By Phillip B. Rarick, Esq., Miami Asset Protection Attorney
Last summer in the case of Olmstead V. F.T.C the Florida Supreme Court held that a charging order is not the exclusive remedy against a single member LLC and indicated that it may not be the exclusive remedy against a multi-member LLC. 2010 WL 2518106 (Fla. June 24, 2010.) This case revealed a major flaw in Florida law for LLC’s: it showed that a Florida LLC could be attacked more easily since the creditor of a single member LLC was not limited to a charging order against a LLC member, but rather could step into the shoes of the member. The new legislation, HB 253, signed by the Governor on May 31, makes clear that a charging order is the exclusive remedy against a multi-member and single member LLC. However, for a single member LLC, the new law provides a significant exception that creditors may be able to utilize to penetrate the LLC, rendering single member LLC’s still vulnerable.
Who is Impacted by this Legislation:
Anyone with an ownership interest in a single member or multi-member Florida limited liability company (LLC).
Key Points of HB 253
1. Clarifies that the application of Olmstead does not extend to multi-member LLC’s.
2. Provides that a charging order is the “sole and exclusive remedy” by which a judgment creditor of a LLC member may satisfy a judgment from a judgment debtors interest in an LLC. Therefore, the remedy of foreclosure on a judgment debtor’s interest is not available to the creditor.

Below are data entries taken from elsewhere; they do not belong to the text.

/-- A write in which one field may refuse its value: that field then keeps its old one, and ERR_COUNT advances. -/
def State.fieldWrite (s : State) (p off : Nat) (v field : W) (ok : Bool) : State :=
  if ok then s.plainWrite p off v else (s.plainWrite p off (mergeBits field v (s.rd p off))).errInc p

/-- A command's register: without GO its fields are stored; with GO the command runs, and the fields read as written. -/
def State.goWrite (s : State) (p off : Nat) (v : W) (cmd : State → State) : State :=
  if v.getLsbD 31 then
    let t := cmd s
    match regInfo p off with
    | none => t
    | some i => t.wr p off (mergeBits i.rw (t.rd p off) v)
  else s.plainWrite p off v

/-- GO while the command still runs: dropped, and ERR_COUNT advances. -/
def State.goOnce (s : State) (p off : Nat) (v : W) (busy : Bool) (cmd : State → State) : State :=
  if busy ∧ v.getLsbD 31 then (s.plainWrite p off v).errInc p else s.goWrite p off v cmd

/-! ## The header -/

def State.headerWrite (s : State) (p off : Nat) (v : W) : State :=
  match off with
  | 0x00C => if v.getLsbD 0 then unitEnableOp s p else unitDisableOp s p
  | 0x018 => s.plainWrite p off v
  | 0x01C => s.setHdr p { s.hdr p with raw := (s.hdr p).raw &&& ~~~v }
  | 0x020 => if v.getLsbD 31 then s.setHdr p { s.hdr p with err := 0#16 } else s
  | 0x024 => s.plainWrite p off v
  | _ => s

/-! ## Unit by unit -/

/-- PWR_OPP.CAP: a slice above the new cap moves down to it, and a pending raise beyond it is given up (R348). -/
def State.capWrite (s : State) (v : W) : State :=
  let s := s.plainWrite pgPwr 0x044 v
  (List.range s.part.slices).foldl (fun (s : State) i =>
    let p := s.slicePwr i
    let cap := s.oppCap p
    let slewing : Bool := match p.slew with | some t => decide (t.toNat < cap) | none => false
    if p.opp.toNat < cap ∧ (p.slew.isNone ∨ slewing) then s.setPwr i (p.lower (BitVec.ofNat 2 cap))
    else if slewing ∨ (p.vwait ∧ p.vreq.toNat < cap) then s.setPwr i { p with slew := none, vwait := false, vreq := p.opp }
    else s) s

def State.pwrWrite (s : State) (off : Nat) (v : W) : State :=
  match off with
  | 0x040 =>
    let w := bitsOf v 10 0
    s.wholeWrite pgPwr off v (100 ≤ w && w ≤ (hardOf s.part (regAt pgPwr 0x040)).toNat)
  | 0x044 => s.capWrite v
  | 0x060 => s.wholeWrite pgPwr off v (bitsOf v 7 0 < bitsOf v 15 8)
  | _ => s.plainWrite pgPwr off v

/-- RST_CMD (Table 16-11): COLD and WARM never complete the access. -/
def State.rstCmdWrite (s : State) (v : W) : State :=
  let op := bitsOf v 2 0
  if v.getLsbD 31 ∧ op = 1 then s.coldReset 2
  else if v.getLsbD 31 ∧ op = 2 then s.warm 5
  else s.goWrite pgRst 0x040 v fun s =>
    match op with
    | 3 => sliceResetOp s (bitsOf v 14 13)
    | 4 => unitResetOp s (bitsOf v 12 4) (bitsOf v 14 13)
    | 5 => rstExportOp s
    | _ => s.rstDone op 0 0 3

def State.rstWrite (s : State) (off : Nat) (v : W) : State :=
  match off with
  | 0x040 => s.rstCmdWrite v
  | 0x048 => if v.getLsbD 2 then { s with ret := { s.ret with full := false } } else s
  | 0x050 => s.wholeWrite pgRst off v (v != 0#32)
  | _ => s.plainWrite pgRst off v

/-- SEC_KCMD with a reserved OP: MALFORMED after the checks of the state (R316, Table 14-9). -/
def State.kcmdBad (s : State) (op : Nat) : State :=
  s.kcmdDone op (if s.lcRuns then 7 else if !s.isSealed then 1 else 2)

def State.secWrite (s : State) (off : Nat) (v : W) : State :=
  match off with
  | 0x044 => s.goOnce pgSec off v (s.secWaits 0) fun s =>
    match bitsOf v 1 0 with
    | 1 => keyImportOp s
    | 2 => keyClearOp s
    | op => s.kcmdBad op
  | 0x058 => if s.secWaits 1 then s.goOnce pgSec off v true attestOp else (s.plainWrite pgSec off v).goWrite pgSec off v attestOp
  | 0x05C => s.goOnce pgSec off v s.lcRuns fun s =>
    match bitsOf v 2 0 with
    | 1 => lcUnsealOp s false
    | 2 => lcSealOp s
    | 3 => lcReturnOp s
    | 4 => lcVoidOp s
    | 5 => raiseFwMinOp s
    | op => s.lcDone op 2
  | _ => s.plainWrite pgSec off v

/-- REL_CMD (Table 15-9): REINSTATE's own row ends the test that GO starts. -/
def State.relCmdWrite (s : State) (v : W) : State :=
  let core := bitsOf v 14 0
  s.goOnce pgRel 0x040 v ((s.rd pgRel 0x040).getLsbD 31) fun s =>
    match bitsOf v 16 15 with
    | 1 => fenceOp s core
    | 2 => s.startTest core
    | op => s.relDone op core 3

def State.relWrite (s : State) (off : Nat) (v : W) : State :=
  match off with
  | 0x040 => s.relCmdWrite v
  | 0x044 => s.fieldWrite pgRel off v 0xF0#32 (bitsOf v 7 4 != 0)
  | 0x048 => s.wholeWrite pgRel off v (v != 0#32)
  | 0x04C => if v.getLsbD 0 then { s with logOvf := false } else s
  | _ => s.plainWrite pgRel off v

def State.ctlWrite (s : State) (off : Nat) (v : W) : State :=
  match off with
  | 0x040 => s.goOnce pgCtl off v (s.fwTask.any (·.target.isSome)) fun s =>
    match bitsOf v 1 0 with
    | 1 => handoverOp s (v.getLsbD 2)
    | 2 => fwLoadOp s (v.getLsbD 2)
    | 3 => splitOp s
    | op => s.fwCmd op (v.getLsbD 2) fun s => s.fwDone op (v.getLsbD 2) 3
  | 0x058 | 0x05C =>
    if s.unit pgStep = .off ∧ s.unit pgCache = .off then (s.plainWrite pgCtl off v).checkTables else s.errInc pgCtl
  | _ => s.plainWrite pgCtl off v

def State.schedWrite (s : State) (off : Nat) (v : W) : State :=
  if off = 0x040 then s.wholeWrite pgSched off v (1 ≤ bitsOf v 6 0 && bitsOf v 6 0 ≤ 64)
  else if off = 0x044 then s.wholeWrite pgSched off v (65536 ≤ v.toNat)
  else if off = 0x048 then tidelineWrite s v
  else if off = 0x058 then s.wholeWrite pgSched off v (40000 ≤ bitsOf v 16 0 && bitsOf v 16 0 ≤ 100000)
  else if 0x100 ≤ off ∧ off < 0x200 then grpWrite s ((off - 0x100) / 4) v
  else if off = 0x200 then s.fieldWrite pgSched off v 0x3FF#32 (bitsOf v 9 0 ≤ 512)
  else if off = 0x240 then (if v.getLsbD 31 then s.wr pgSched off 0#32 else s)
  else if 0x300 ≤ off ∧ off < 0x400 then
    let bad := (List.range 4).filter fun j => s.part.nCols ≤ bitsOf v (8 * j + 7) (8 * j)
    s.fieldWrite pgSched off v (BitVec.ofNat 32 ((bad.map fun j => 255 * 2 ^ (8 * j)).sum)) bad.isEmpty
  else s.plainWrite pgSched off v

def State.tideWrite (s : State) (off : Nat) (v : W) : State :=
  match off with
  | 0x040 => s.fieldWrite pgTide off v 0x1FFF#32 (1 ≤ bitsOf v 12 0 && bitsOf v 12 0 ≤ 4096)
  | 0x044 =>
    let slot := BitVec.ofNat 12 (bitsOf v 11 0)
    let s := s.plainWrite pgTide off v
    let s := if v.getLsbD 30 then tideLoadOp s slot else s
    if v.getLsbD 31 then tideCommitOp s slot else s
  | _ => s.plainWrite pgTide off v

def State.admWrite (s : State) (off : Nat) (v : W) : State :=
  if off = 0x054 then s.wholeWrite pgAdm off v (1 ≤ bitsOf v 12 0 && bitsOf v 12 0 ≤ 4096)
  else if 0x044 ≤ off ∧ off ≤ 0x058 then s.wholeWrite pgAdm off v (v != 0#32)
  else s.plainWrite pgAdm off v

/-- A directory command by opcode (Table 03-5). -/
def State.dirGo (s : State) (id op : Nat) : State :=
  match op with
  | 0 => dirReadOp s id
  | 1 => dirCreateOp s id
  | 2 => dirStageOp s id
  | 3 => dirPublishOp s id
  | 4 => dirDiscardOp s id
  | 5 => dirRetireOp s id
  | 6 => dirSetPolicyOp s id
  | 7 => dirFlushPrefixOp s id
  | _ => (s.dirCmd id op).dirDone id (if !s.running pgDir then 0xA else 2)

/-- A write of DIR_CMD: a GO while DIR_RESULT.BUSY is 1 sets OVERRUN and is dropped (Tables 03-7 and 03-8). -/
def State.dirWrite (s : State) (off : Nat) (v : W) : State :=
  match off with
  | 0x040 =>
    let busy := (s.rd pgDir 0x044).getLsbD 4
    let s := if busy && v.getLsbD 31 then s.setFld pgDir 0x044 5 1 1 else s
    s.goOnce pgDir off v busy fun s => s.dirGo (bitsOf v 15 0) (bitsOf v 19 16)
  | _ => s.plainWrite pgDir off v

3. With respect to a single member LLC, the charging order is the “sole and exclusive remedy” available to the creditor. However, unlike the multi-member LLC, the new legislation creates an exception: if the creditor establishes that distributions under a charging order will not satisfy the judgment within a “reasonable time” then the charging order is not the exclusive remedy, and the court may order the sale of member’s interest in the LLC pursuant to a foreclosure sale.
Take Away Points
1. If you have a single member LLC, consider adding an additional member, even if only a 5-10% interest.
2. If adding an additional member is not feasible, (a) convert to a Florida limited partnership or specifically, a limited liability limited partnership (LLLP); or (b) consider an off-shore LLC, such as a Nevis LLC.
3. Multi-member Florida LLC’s should provide high-quality asset protection for the members.
4. Every LLC should have an up-to-date, robust and comprehensive Operating Agreement that limits a creditor’s rights and has numerous other provisions preventing a creditor from disrupting the business operation of the LLC.
5. Do not try to set up an LLC by yourself; consult with a Florida attorney who concentrates in asset protection or corporate law.
The new Florida legislation does fix a major flaw in Florida law for multi-member LLC’s by clearly stating that a charging order is the sole remedy available to a creditor. The fix for a single member LLC is not as good, in fact, it may prove to be illusory: a creditor can still by-pass the charging order restriction by showing that the charging order will not satisfy the judgment within a reasonable time.
Asset protection law is a specialized and complex area of law. The information on this blog is of a general nature and is not intended to answer any individual’s legal questions. Do not rely on information presented herein to address your individual legal concerns. If you have a legal question about your individual facts and circumstances, you should consult an attorney that is experienced in asset protection law. Your receipt of information from this website or blog does not create an attorney-client relationship and the legal privileges inherent therein.